▶ **Exercise objective**: After finding the line with "cases t.seqState <;> simp" in the data below, set down exactly each line through the one with "and TRACE -/", inclusive, and stop there.

/---

/-! ### The register map (R61) -/

theorem toNat_byteAt {w : ℕ} (x : BitVec w) (i : ℕ) : (byteAt x i).toNat = x.toNat / 2 ^ (8 * i) % 256 := by
  rw [byteAt, BitVec.extractLsb'_toNat, Nat.shiftRight_eq_div_pow]

/-- R62 (b): a counter is little-endian. -/
theorem toNat_bytes (x : Word32) :
    (byteAt x 0).toNat + 256 * (byteAt x 1).toNat + 65536 * (byteAt x 2).toNat + 16777216 * (byteAt x 3).toNat = x.toNat := by
  have := x.isLt
  simp only [toNat_byteAt]
  omega

theorem toNat_statusByte (s : State) :
    (statusByte s).toNat = (match s.seqState with | .idle => 0 | .running => 1 | .complete => 2) +
      4 * s.werr.toNat + 8 * s.fault.toNat + 16 * s.rej.toNat := by
  unfold statusByte
  cases s.seqState <;> cases s.werr <;> cases s.fault <;> cases s.rej <;> rfl

/-- Settles O43: a whole read is `feed_readInputs`; the map is read off `regByte`, a counter's bytes joined by
`toNat_bytes`. -/
theorem hostReadsRegisterMap : Obligations.HostReadsRegisterMap := by
  intro s
  refine ⟨fun a n rest low high inSpace pending => ?begin, fun a rest owed pending => ?take,
    fun a n low high inSpace => feed_readInputs ⟨low, high, inSpace⟩ s, fun k => dif_pos k.isLt, rfl, toNat_statusByte s,
    ?cause, ?phase, ?counters, ⟨rfl, rfl, rfl, rfl⟩, ?frame, ⟨rfl, rfl, rfl⟩, ?reserved⟩
  case begin => rw [step_eq_deliver pending, deliver_memRead ⟨low, high, inSpace⟩]
  case take => rw [step_eq_deliver pending, deliver_readByte (s := { s with inputs := rest }) owed]; rfl
  case cause =>
    show (causeByte s.cause).toNat = _
    cases s.cause with
    | none => rfl
    | some c => cases c <;> rfl
  case phase =>
    show (phaseByte s).toNat = _
    unfold phaseByte
    cases s.phase <;> rfl
  case counters =>
    intro a x counter
    simp only [List.mem_cons, Prod.mk.injEq, List.not_mem_nil, or_false] at counter
    obtain ⟨rfl, rfl⟩ | ⟨rfl, rfl⟩ | ⟨rfl, rfl⟩ | ⟨rfl, rfl⟩ | ⟨rfl, rfl⟩ := counter <;> exact toNat_bytes _
  case frame => intro k; fin_cases k <;> rfl
  case reserved =>
    intro a low high
    interval_cases a <;> rfl

/-! ### A descriptor written and read back -/

/-- The bytes `vs` in DESC from `a` on, those past its end dropped. -/
def storeBytes (d : Descriptor) : ℕ → List Byte → Descriptor
  | _, [] => d
  | a, v :: vs => storeBytes (d.setIfInBounds a v) (a + 1) vs

theorem getElem_storeBytes (vs : List Byte) (d : Descriptor) (a : ℕ) {k : ℕ} (inDesc : k < 16) :
    (storeBytes d a vs)[k] = if a ≤ k then vs[k - a]?.getD d[k] else d[k] := by
  induction vs generalizing d a with
  | nil => simp [storeBytes]
  | cons v vs ih =>
    rw [storeBytes, ih, Vector.getElem_setIfInBounds]
    obtain before | rfl | after := lt_trichotomy k a
    · rw [if_neg (by omega), if_neg (by omega), if_neg (by omega)]
    · simp
    · obtain ⟨m, rfl⟩ := Nat.exists_eq_add_of_lt after
      have tail : a + m + 1 - a = (a + m + 1 - (a + 1)) + 1 := by omega
      rw [if_pos (by omega), if_neg (by omega), if_pos (by omega), tail, List.getElem?_cons_succ]

theorem storeBytes_toList (d e : Descriptor) : storeBytes d 0 e.toList = e := by
  refine Vector.ext fun k inDesc => ?_
  rw [getElem_storeBytes _ _ _ inDesc, if_pos (Nat.zero_le k), Nat.sub_zero]
  simp [inDesc]

/-- R64 (a): in Idle a write inside DESC is stored. -/
theorem writeBytes_desc (vs : List Byte) (a : ℕ) {s : State} (inDesc : a + vs.length ≤ 16) (idle : s.seqState = .idle)
    (released : s.rst = false) : writeBytes a vs s = .next { s with desc := storeBytes s.desc a vs } := by
  induction vs generalizing a s with
  | nil => rfl
  | cons v vs ih =>
    rw [List.length_cons] at inDesc
    have written : writeByte a v s = .next { s with desc := s.desc.setIfInBounds a v } := by
      rw [writeByte_desc (by omega) v released, writeDesc, if_pos idle]
    simp only [writeBytes, written]
    exact ih (a + 1) (by omega) idle released

/-- Settles O45: the sixteen bytes replace DESC, whose bytes the read then finds. -/
theorem descriptorReadsBack : Obligations.DescriptorReadsBack := by
  intro s d idle released
  have length : d.toList.length = 16 := d.length_toList
  have written : deliver (.memWrite 0 d.toList) s = .next { s with desc := d } := by
    rw [deliver_memWrite (by omega), writeBytes_desc _ _ (by omega) idle released, storeBytes_toList]
  have bytes : (List.range' 0 16).map (fun k => (k, regByte k { s with desc := d })) = (List.range 16).zip d.toList := by
    refine List.ext_getElem (by simp) fun k hk _ => ?_
    have inDesc : k < 16 := by simpa using hk
    simp [regByte, inDesc]
  rw [feed_cons_of_next written, feed_readInputs (by decide), bytes]

end Sys2Proof.Safety
end

section
/-! PROOF. What a step cannot do (R26, R28, R183): outside Idle a host write reaches REJ alone, and without a reset STATE moves
one way, no flag is cleared, and STEP and TRACE only go on. -/

namespace Sys2Proof.Machine

/-- A write that reached REJ and nothing else. -/
structure OnlyRej (s t : State) : Prop where
  rest : t = { s with rej := t.rej }
  sticks : s.rej = true → t.rej = true

theorem OnlyRej.refl (s : State) : OnlyRej s s := ⟨rfl, id⟩

theorem OnlyRej.trans {s t u : State} (first : OnlyRej s t) (second : OnlyRej t u) : OnlyRej s u where
  rest := by rw [second.rest, first.rest]
  sticks := fun rejected => second.sticks (first.sticks rejected)

theorem OnlyRej.seqState {s t : State} (only : OnlyRej s t) : t.seqState = s.seqState := by rw [only.rest]

/-- R64 (b), R171: outside Idle a write of any size reaches REJ alone. -/
theorem writeBytes_of_not_idle {vs : List Byte} {a : ℕ} {s t : State} (busy : s.seqState ≠ .idle)
    (written : writeBytes a vs s = .next t) : OnlyRej s t := by
  refine writeBytes_rel (R := fun s t => s.seqState ≠ .idle → OnlyRej s t) (fun s _ => .refl s) ?compose ?byte
    vs a s t written busy
  case compose =>
    intro s t u first second busy
    have only := first busy
    exact only.trans (second (only.seqState ▸ busy))
  case byte =>
    intro a v s t written busy
    obtain rfl | ⟨-, -, rfl⟩ | ⟨-, idle, -⟩ := writeByte_effects written
    · exact .refl _
    · exact ⟨rfl, fun _ => rfl⟩
    · exact absurd idle busy

/-- Settles O51: Running is not Idle, so the write reaches REJ alone. -/
theorem hostCannotDisturbRun : Obligations.HostCannotDisturbRun := by
  intro s t a vs rest running _ pending stepped
  rw [step_eq_deliver pending, deliver, hostWrite] at stepped
  split at stepped
  · have busy : s.seqState ≠ .idle := by simp [running]
    exact (writeBytes_of_not_idle (s := { s with inputs := rest }) busy stepped).rest
  · cases stepped

/-- Settles O50: nothing but a host access is accepted in Complete, and a write reaches REJ alone. -/
theorem completeIsTerminal : Obligations.CompleteIsTerminal := by
  intro s t noReset complete stepped
  have notRunning : s.seqState ≠ .running := by simp [complete]
  obtain ⟨-, rfl⟩ | ⟨a, vs, rest, -, -, written⟩ | ⟨-, rest, d, as, -, -, rfl⟩ | ⟨-, -, -, running, -⟩ |
    ⟨-, -, -, running, -⟩ | ⟨-, -, running, -⟩ | ⟨b, rest, pending, -⟩ := step_cases stepped
  · exact ⟨rfl, id⟩
  · have busy : s.seqState ≠ .idle := by simp [complete]
    have only := writeBytes_of_not_idle (s := { s with inputs := rest }) busy written
    refine ⟨?_, only.sticks⟩
    rw [only.rest]
  · exact ⟨rfl, id⟩
  · exact absurd running notRunning
  · exact absurd running notRunning
  · exact absurd running notRunning
  · exact absurd pending (noReset b rest)

/-- Settles O48: a write in Idle may lead anywhere and one outside Idle leaves STATE; an answer leaves it in Running, and a wait
that is over leaves it there or in Complete. -/
theorem stateTransitions : Obligations.StateTransitions := by
  intro s t noReset stepped
  obtain ⟨-, rfl⟩ | ⟨a, vs, rest, -, -, written⟩ | ⟨-, rest, d, as, -, -, rfl⟩ | ⟨r, rest, -, -, -, rfl⟩ |
    ⟨r, rest, -, -, -, rfl⟩ | ⟨rest, -, running, -, advanced⟩ | ⟨b, rest, pending, -⟩ := step_cases stepped
  · exact .inl rfl
  · by_cases idle : s.seqState = .idle
    · rw [idle]
      cases t.seqState <;> simp
    · exact .inl (writeBytes_of_not_idle (s := { s with inputs := rest }) idle written).seqState
  · exact .inl rfl
  · exact .inl (answerFirst_seqState _ _)
  · exact .inl (answerSecond_seqState _ _)
  · obtain ⟨-, rfl⟩ | ⟨-, i, c, -, -, rfl⟩ := advance_cases advanced
    · exact .inr (.inr (.inr ⟨running, rfl⟩))
    · exact .inl rfl
  · exact absurd pending (noReset b rest)

/-! ### Flags, STEP and TRACE -/

/-- What no write undoes: the flags, having left Idle, and the trace; and STEP is only restarted, on leaving Idle. -/
structure Onward (s t : State) : Prop where
  werr : s.werr = true → t.werr = true
  fault : s.fault = true → t.fault = true
  rej : s.rej = true → t.rej = true
  idle : t.seqState = .idle → s.seqState = .idle
  stepIndex : t.stepIndex = s.stepIndex ∨ (s.seqState = .idle ∧ t.seqState ≠ .idle ∧ t.stepIndex = 0)
  trace : s.trace <+: t.trace

theorem Onward.refl (s : State) : Onward s s := ⟨id, id, id, id, .inl rfl, List.prefix_rfl⟩

theorem Onward.trans {s t u : State} (first : Onward s t) (second : Onward t u) : Onward s u where
  werr := fun set => second.werr (first.werr set)
  fault := fun set => second.fault (first.fault set)
  rej := fun set => second.rej (first.rej set)
  idle := fun idle => first.idle (second.idle idle)
  trace := first.trace.trans second.trace
  stepIndex := by
    obtain same | ⟨idle, left, zero⟩ := first.stepIndex
    · obtain same' | ⟨idle', left', zero'⟩ := second.stepIndex
      · exact .inl (same'.trans same)
      · exact .inr ⟨first.idle idle', left', zero'⟩
    · obtain same' | ⟨idle', -, -⟩ := second.stepIndex
      · exact .inr ⟨idle, fun back => left (second.idle back), same'.trans zero⟩
      · exact absurd idle' left

theorem launch_seqState_ne_idle (n d : ℕ) (c : Color) (s : State) : (launch n d c s).seqState ≠ .idle := by
  unfold launch
  dsimp only
  split <;> simp

theorem writeByte_onward {a : ℕ} {v : Byte} {s t : State} (written : writeByte a v s = .next t) : Onward s t := by
  obtain rfl | ⟨-, -, rfl⟩ | ⟨-, idle, effect⟩ := writeByte_effects written
  · exact .refl _
  · exact { Onward.refl s with rej := fun _ => rfl }
  · obtain ⟨d, rfl⟩ | ⟨c, rfl⟩ | ⟨f, rfl⟩ | ⟨c, rfl⟩ | ⟨i, -, -, -, rfl⟩ := effect
    · exact ⟨id, id, id, id, .inl rfl, List.prefix_rfl⟩
    · exact ⟨id, fun _ => rfl, id, fun _ => idle, .inl rfl, List.prefix_append _ _⟩
    · exact ⟨id, id, id, id, .inl rfl, List.prefix_rfl⟩
    · exact ⟨id, id, id, id, .inl rfl, List.prefix_rfl⟩
    · exact ⟨by simp, by simp, by simp, fun _ => idle, .inr ⟨idle, launch_seqState_ne_idle _ _ _ _, by simp⟩, by simp⟩

theorem writeBytes_onward {vs : List Byte} {a : ℕ} {s t : State} (written : writeBytes a vs s = .next t) : Onward s t :=
  writeBytes_rel .refl (fun _ _ _ => .trans) (fun _ _ _ _ => writeByte_onward) vs a s t written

\---

▶ **Solution below**:
      cases t.seqState <;> simp
    · exact .inl (writeBytes_of_not_idle (s := { s with inputs := rest }) idle written).seqState
  · exact .inl rfl
  · exact .inl (answerFirst_seqState _ _)
  · exact .inl (answerSecond_seqState _ _)
  · obtain ⟨-, rfl⟩ | ⟨-, i, c, -, -, rfl⟩ := advance_cases advanced
    · exact .inr (.inr (.inr ⟨running, rfl⟩))
    · exact .inl rfl
  · exact absurd pending (noReset b rest)

/-! ### Flags, STEP and TRACE -/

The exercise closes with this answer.